-- ==== Sys2Proof/Machine/BusWatch.lean ====
section
/-! DEFINITION. Bus Watch: delivery and acceptance of SENSE frames (R2 to R5), the evaluation of an accepted frame in each
detection state (R7 to R16, R19), entering NORMAL (R23), silence (R17, R18) and service (R20, R21), and what it hands the
units that act on the same frame (R5, R6). -/

namespace Sys2Proof.Machine

/-! ## Entering NORMAL (R23) -/

/-- The bus adopts the active bank where it does not use it yet (R23 step 1). -/
def State.adopt (s : State) (b : Bus) : State := s.modChannel b fun c => { c with bankInUse := s.banks.active }

/-- The tidy RELEASE (R23 step 2). -/
def State.tidyBus (s : State) (b : Bus) : State :=
  match s.row b with
  | none => s
  | some r =>
    let v := s.view r.stack
    if v.reported = .bypassed ∧ ¬ v.unresponsive ∧ (s.releaseOf r.stack).isNone ∧ v.unsent = none ∧ v.outstanding = []
    then s.queueCommand r.stack .release
    else s

/-- The channel in NORMAL with nothing of a sag left (R23). -/
def BusChannel.cleared (c : BusChannel) : BusChannel :=
  { c with
    detection := .normal
    runCount := 0
    suspectStart := none
    suspectLowest := none
    openEvent := none
    untracked := false }

/-- A bus enters NORMAL (R23). -/
def State.enterNormal (s : State) (b : Bus) : State := ((s.modChannel b BusChannel.cleared).adopt b).tidyBus b

/-! ## The end of a sag (R13, R15) -/

/-- An untracked sag counted and ended (R13). -/
def State.endUntracked (s : State) (b : Bus) : State :=
  if (s.channel b).untracked then
    (s.countBus b fun c => { c with untrackedSags := c.untrackedSags + 1 }).modChannel b fun c =>
      { c with untracked := false }
  else s

/-- The sag of a bus ends: its open event with a cause, an untracked sag by being counted (R13, R15). -/
def State.endSag (s : State) (b : Bus) (cause : EndCause) : State :=
  let s := s.endUntracked b
  match (s.channel b).openEvent with
  | none => s
  | some i => (s.endEvent i cause).modChannel b fun c => { c with openEvent := none }

/-- The channel entering a state in which nothing of a sag is kept. -/
def BusChannel.leaveSag (target : Detection) (c : BusChannel) : BusChannel :=
  { c with detection := target, runCount := 0, suspectStart := none, suspectLowest := none }

/-! ## Confirmation (R10) -/

/-- The channel in SAG with its event, or untracked (R10). -/
def BusChannel.confirmed (event : Option EventIx) (c : BusChannel) : BusChannel :=
  { c with
    detection := .sag
    runCount := 0
    suspectStart := none
    suspectLowest := none
    openEvent := event
    untracked := event.isNone }

/-- A sag is confirmed (R10). -/
def State.confirmSag (s : State) (b : Bus) (r : BusRow) (f : AcceptedFrame) : State :=
  let c := s.channel b
  let start := c.suspectStart.getD f.frame.timestamp
  let lowest := c.suspectLowest.getD (isqrt f.frame.volts.minSquare)
  match s.openEvent r start lowest f with
  | some (i, s) =>
    (s.modChannel b (BusChannel.confirmed (some i))).countBus b fun c =>
      { c with eventsOpened := c.eventsOpened + 1 }
  | none => (s.modChannel b (BusChannel.confirmed none)).addAlarm b .mapFull

/-! ## Evaluation by state -/

/-- Whether m_min is below a threshold (R3). -/
def SenseFrame.below (f : SenseFrame) (threshold : Nat) : Bool := decide (f.volts.minSquare < threshold * threshold)

/-- The frame's minimum magnitude (R3). -/
def SenseFrame.lowest (f : SenseFrame) : Nat := isqrt f.volts.minSquare

/-- The run count after one more frame; its range ends at 64 (section 1.1). -/
def BusChannel.nextRun (c : BusChannel) : Nat := min (c.runCount + 1) Config.runCountMax

/-- The swell part of R8. -/
def State.evaluateSwell (s : State) (b : Bus) (r : BusRow) (f : AcceptedFrame) : State :=
  if r.swellThreshold * r.swellThreshold < f.frame.volts.maxSquare then
    (s.countBus b fun c => { c with swells := c.swells + 1 }).addAlarm b .swell
  else s

/-- A frame taken in NORMAL (R8). -/
def State.evaluateNormal (s : State) (b : Bus) (r : BusRow) (f : AcceptedFrame) : State :=
  let s := s.evaluateSwell b r f
  if f.frame.below r.sagThreshold then
    let s := s.modChannel b fun c =>
      { c with
        detection := .suspect
        runCount := 1
        suspectStart := some f.frame.timestamp
        suspectLowest := some f.frame.lowest }
    if r.confirmCount = 1 then s.confirmSag b r f else s
  else s

/-- A frame taken in SUSPECT (R9). -/
def State.evaluateSuspect (s : State) (b : Bus) (r : BusRow) (f : AcceptedFrame) : State :=
  if f.frame.below r.sagThreshold then
    let s := s.modChannel b fun c =>
      { c with
        runCount := c.nextRun
        suspectLowest := some (min (c.suspectLowest.getD f.frame.lowest) f.frame.lowest) }
    if (s.channel b).runCount = r.confirmCount then s.confirmSag b r f else s
  else (s.countBus b fun c => { c with dips := c.dips + 1 }).enterNormal b

/-- A recovery is complete (R13). -/
def State.completeRecovery (s : State) (b : Bus) : State := (s.endSag b .recovered).enterNormal b

/-- The lowest magnitude of the current strike of the bus's open event lowered (R11, R14). -/
def State.lowerStrike (s : State) (b : Bus) (f : AcceptedFrame) : State :=
  match (s.channel b).openEvent with
  | some i => s.modEvent i (Event.lowerStrike f.frame.lowest)
  | none => s

/-- A frame taken in SAG (R11). -/
def State.evaluateSag (s : State) (b : Bus) (r : BusRow) (f : AcceptedFrame) : State :=
  let s := s.lowerStrike b f
  if f.frame.below r.recoveryThreshold then s
  else
    let s := s.modChannel b fun c => { c with detection := .recovering, runCount := 1 }
    if r.recoverCount = 1 then s.completeRecovery b else s

/-- A new strike of the bus's open event (R12, R14). -/
def State.renewStrike (s : State) (b : Bus) (f : AcceptedFrame) : State :=
  match (s.channel b).openEvent with
  | some i => s.modEvent i fun e => e.addStrike (elapsedMillis f.frame.timestamp e.start) f.frame.lowest
  | none => s

/-- A frame taken in RECOVERING (R12). -/
def State.evaluateRecovering (s : State) (b : Bus) (r : BusRow) (f : AcceptedFrame) : State :=
  if ¬ f.frame.below r.recoveryThreshold then
    let s := s.modChannel b fun c => { c with runCount := c.nextRun }
    if (s.channel b).runCount = r.recoverCount then s.completeRecovery b else s
  else if ¬ f.frame.below r.sagThreshold then s.modChannel b fun c => { c with runCount := 0 }
  else (s.modChannel b fun c => { c with detection := .sag, runCount := 0 }).renewStrike b f

/-- The report of a transition made by a frame (R22). -/
def State.reportByFrame (s : State) (b : Bus) (left entered : Detection) (f : AcceptedFrame) : State :=
  s.report (.busState b left entered .frame (some f.frame.timestamp))

/-- A phase current is above the fault limit: the bus enters FAULTED (R15). -/
def State.enterFaulted (s : State) (b : Bus) (f : AcceptedFrame) : State :=
  let left := (s.channel b).detection
  ((s.endSag b .downstreamFault).modChannel b (BusChannel.leaveSag .faulted)).reportByFrame b left .faulted f

/-- A frame taken in FAULTED (R16). -/
def State.evaluateFaulted (s : State) (b : Bus) (r : BusRow) (f : AcceptedFrame) : State :=
  if f.frame.amps.anyAbove r.faultLimit then s.modChannel b fun c => { c with runCount := 0 }
  else
    let s := s.modChannel b fun c => { c with runCount := c.nextRun }
    if (s.channel b).runCount = r.recoverCount then (s.enterNormal b).reportByFrame b .faulted .normal f else s

/-- An accepted frame evaluated once against the state it finds (R7, R19). A frame taken in SAG whose current
is above the limit ends the event without lowering its strike: R7 leaves its voltages unevaluated, where R11 and R14 lower
the strike by every frame taken in SAG (DESIGN CHOICE, log entry 29). -/
def State.evaluate (s : State) (b : Bus) (r : BusRow) (f : AcceptedFrame) : State :=
  match (s.channel b).detection with
  | .faulted => s.evaluateFaulted b r f
  | .silent => (s.enterNormal b).reportByFrame b .silent .normal f
  | .outOfService => s
  | .normal => if f.frame.amps.anyAbove r.faultLimit then s.enterFaulted b f else s.evaluateNormal b r f
  | .suspect => if f.frame.amps.anyAbove r.faultLimit then s.enterFaulted b f else s.evaluateSuspect b r f
  | .sag => if f.frame.amps.anyAbove r.faultLimit then s.enterFaulted b f else s.evaluateSag b r f
  | .recovering => if f.frame.amps.anyAbove r.faultLimit then s.enterFaulted b f else s.evaluateRecovering b r f

/-! ## Delivery and acceptance (R2 to R5) -/

/-- What Bus Watch makes of a SENSE frame (R2, R4). -/
inductive Verdict where
  | stray
  | ignored (bus : Bus)
  | duplicate (bus : Bus)
  | stale (bus : Bus)
  | accepted (bus : Bus) (row : BusRow)
deriving DecidableEq, Repr

/-- The bus whose row in its own bank-in-use names the source as its head (R2). -/
def State.busOfHead (s : State) (source : Nat) : Option Bus :=
  allBuses.find? fun b => match s.row b with
    | some r => decide (r.head.address = source)
    | none => false

/-- The acceptance checks against a baseline (R4). -/
def BusChannel.judge (c : BusChannel) (b : Bus) (r : BusRow) (x : HandedSense) : Verdict :=
  match c.baseline with
  | none => .accepted b r
  | some base =>
    if x.sequence = base.sequence then .duplicate b
    else if isStale x.frame.timestamp base.timestamp then .stale b
    else .accepted b r

/-- The verdict on a SENSE frame as the channels stand (R2, R4). -/
def State.verdict (s : State) (x : HandedSense) : Verdict :=
  match s.busOfHead x.source with
  | none => .stray
  | some b =>
    if (s.channel b).detection = .outOfService then .ignored b
    else match s.row b with
      | none => .stray
      | some r => (s.channel b).judge b r x

/-- The frame that goes on to the other units: clamped values, and the bus's previous timestamp (R3, R122). -/
def BusChannel.acceptedFrame (c : BusChannel) (b : Bus) (r : BusRow) (x : HandedSense) : AcceptedFrame :=
  ⟨b, r.head, x.sequence, x.frame.clamped, c.baseline.map (·.timestamp)⟩

/-- GAP where frames from the head have been lost (R5). -/
def BusChannel.gapBefore (c : BusChannel) (sequence : Byte) : Bool :=
  match c.baseline with
  | none => false
  | some base => decide (sequence ≠ base.sequence + 1)

/-- The channel after R5 but for the evaluation: alarms, baseline, counter, one-shot. -/
def BusChannel.accept (now : Nat) (r : BusRow) (x : HandedSense) (c : BusChannel) : BusChannel :=
  let alarms := if c.gapBefore x.sequence then c.alarms.add .gap else c.alarms
  { c with
    alarms := if x.frame.degraded then alarms.add .headDegraded else alarms
    baseline := some ⟨x.sequence, x.frame.timestamp⟩
    counters := { c.counters with accepted := c.counters.accepted + 1 }
    silence := some (now + r.silenceTimeout) }

/-- The accepted frame handed to each unit that has not taken it ahead of Bus Watch (R5, R6). -/
def State.passOn (s : State) (f : AcceptedFrame) (taken : TakenAhead) : State :=
  { s with
    handed.injection := if taken.injection then s.handed.injection else s.handed.injection ++ [f]
    handed.envelope := if taken.envelope then s.handed.envelope else s.handed.envelope ++ [f]
    handed.capture := if taken.capture then s.handed.capture else s.handed.capture ++ [f] }

/-- Bus Watch takes a SENSE frame (R2 to R5). -/
def State.takeSense (s : State) (x : HandedSense) : State :=
  match s.verdict x with
  | .stray => s.countPort fun c => { c with stray := c.stray + 1 }
  | .ignored b => s.countBus b fun c => { c with ignored := c.ignored + 1 }
  | .duplicate b => s.countBus b fun c => { c with duplicates := c.duplicates + 1 }
  | .stale b => s.countBus b fun c => { c with stale := c.stale + 1 }
  | .accepted b r =>
    let f := (s.channel b).acceptedFrame b r x
    ((s.modChannel b (BusChannel.accept s.now r x)).evaluate b r f).passOn f x.taken

/-- Bus Watch takes the oldest SENSE frame handed to it, if there is one. -/
def State.takeNextSense (s : State) : State :=
  match s.handed.sense with
  | [] => s
  | x :: rest => { s with handed.sense := rest }.takeSense x

/-! ## Units that take a frame ahead of Bus Watch (R6) -/

/-- The frame at the head of Bus Watch's frames, as a unit would take it ahead: Bus Watch would accept it, the unit has not
taken it, and no frame of its bus waits for the unit. -/
def State.frameAhead (s : State) (waiting : List AcceptedFrame) (has : TakenAhead → Bool) : Option AcceptedFrame :=
  match s.handed.sense with
  | [] => none
  | x :: _ => match s.verdict x with
    | .accepted b r =>
      if has x.taken ∨ waiting.any fun f => decide (f.bus = b) then none
      else some ((s.channel b).acceptedFrame b r x)
    | _ => none

/-- The frame at the head of Bus Watch's frames marked as taken ahead. -/
def State.markAhead (s : State) (mark : TakenAhead → TakenAhead) : State :=
  match s.handed.sense with
  | [] => s
  | x :: rest => { s with handed.sense := { x with taken := mark x.taken } :: rest }

/-- Whether a unit has taken the frame ahead of Bus Watch. -/
def TakenAhead.any (t : TakenAhead) : Bool := t.injection || t.envelope || t.capture

/-- A request that may change what Bus Watch makes of a frame comes after the frame where a unit has taken the frame
ahead: an accepted frame is accepted for every unit (R5, R6). -/
def State.settleAhead (s : State) : State :=
  match s.handed.sense with
  | [] => s
  | x :: _ => if x.taken.any then s.takeNextSense else s

/-! ## Silence (R18) -/

/-- The silence one-shot of a bus has come to its expiry. -/
def State.silenceDue (s : State) (b : Bus) : Bool :=
  match (s.channel b).silence with
  | some t => decide (t ≤ s.now)
  | none => false

/-- The expiry of a bus's silence one-shot (R18). -/
def State.silenceExpires (s : State) (b : Bus) : State :=
  if s.silenceDue b then
    let left := (s.channel b).detection
    let s := (s.endSag b .lostSight).modChannel b (BusChannel.leaveSag .silent)
    (s.modChannel b fun c => { c with silence := none, baseline := none }).report
      (.busState b left .silent .expiry none)
  else s

/-! ## Service (R20, R21) -/

/-- A bus taken out of service (R20). -/
def State.serviceOff (s : State) (b : Bus) : State :=
  let left := (s.channel b).detection
  if left = .outOfService then s
  else
    let s := (s.endSag b .withdrawn).modChannel b (BusChannel.leaveSag .outOfService)
    (s.modChannel b fun c => { c with silence := none }).report (.busState b left .outOfService .management none)

/-- The silence one-shot started with the timeout of the row now in use (R17). -/
def State.startSilence (s : State) (b : Bus) : State :=
  match s.row b with
  | none => s
  | some r => s.modChannel b fun c => { c with silence := some (s.now + r.silenceTimeout) }

/-- A bus put in service; absent where its row in the active bank is invalid (R21). -/
def State.serviceOn (s : State) (b : Bus) : Option State :=
  if (s.channel b).detection ≠ .outOfService then some s
  else match s.activeBank.busRows[b] with
    | none => none
    | some _ =>
      let s := (s.modChannel b fun c => { c with baseline := none }).enterNormal b
      some ((s.startSilence b).report (.busState b .outOfService .normal .management none))

end Sys2Proof.Machine
end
==*==
▸ YOUR TASK: Once you have checked each line above for the string "SenseFrame", state how many lines contain it and add nothing more.

▸ ANSWER AREA: 2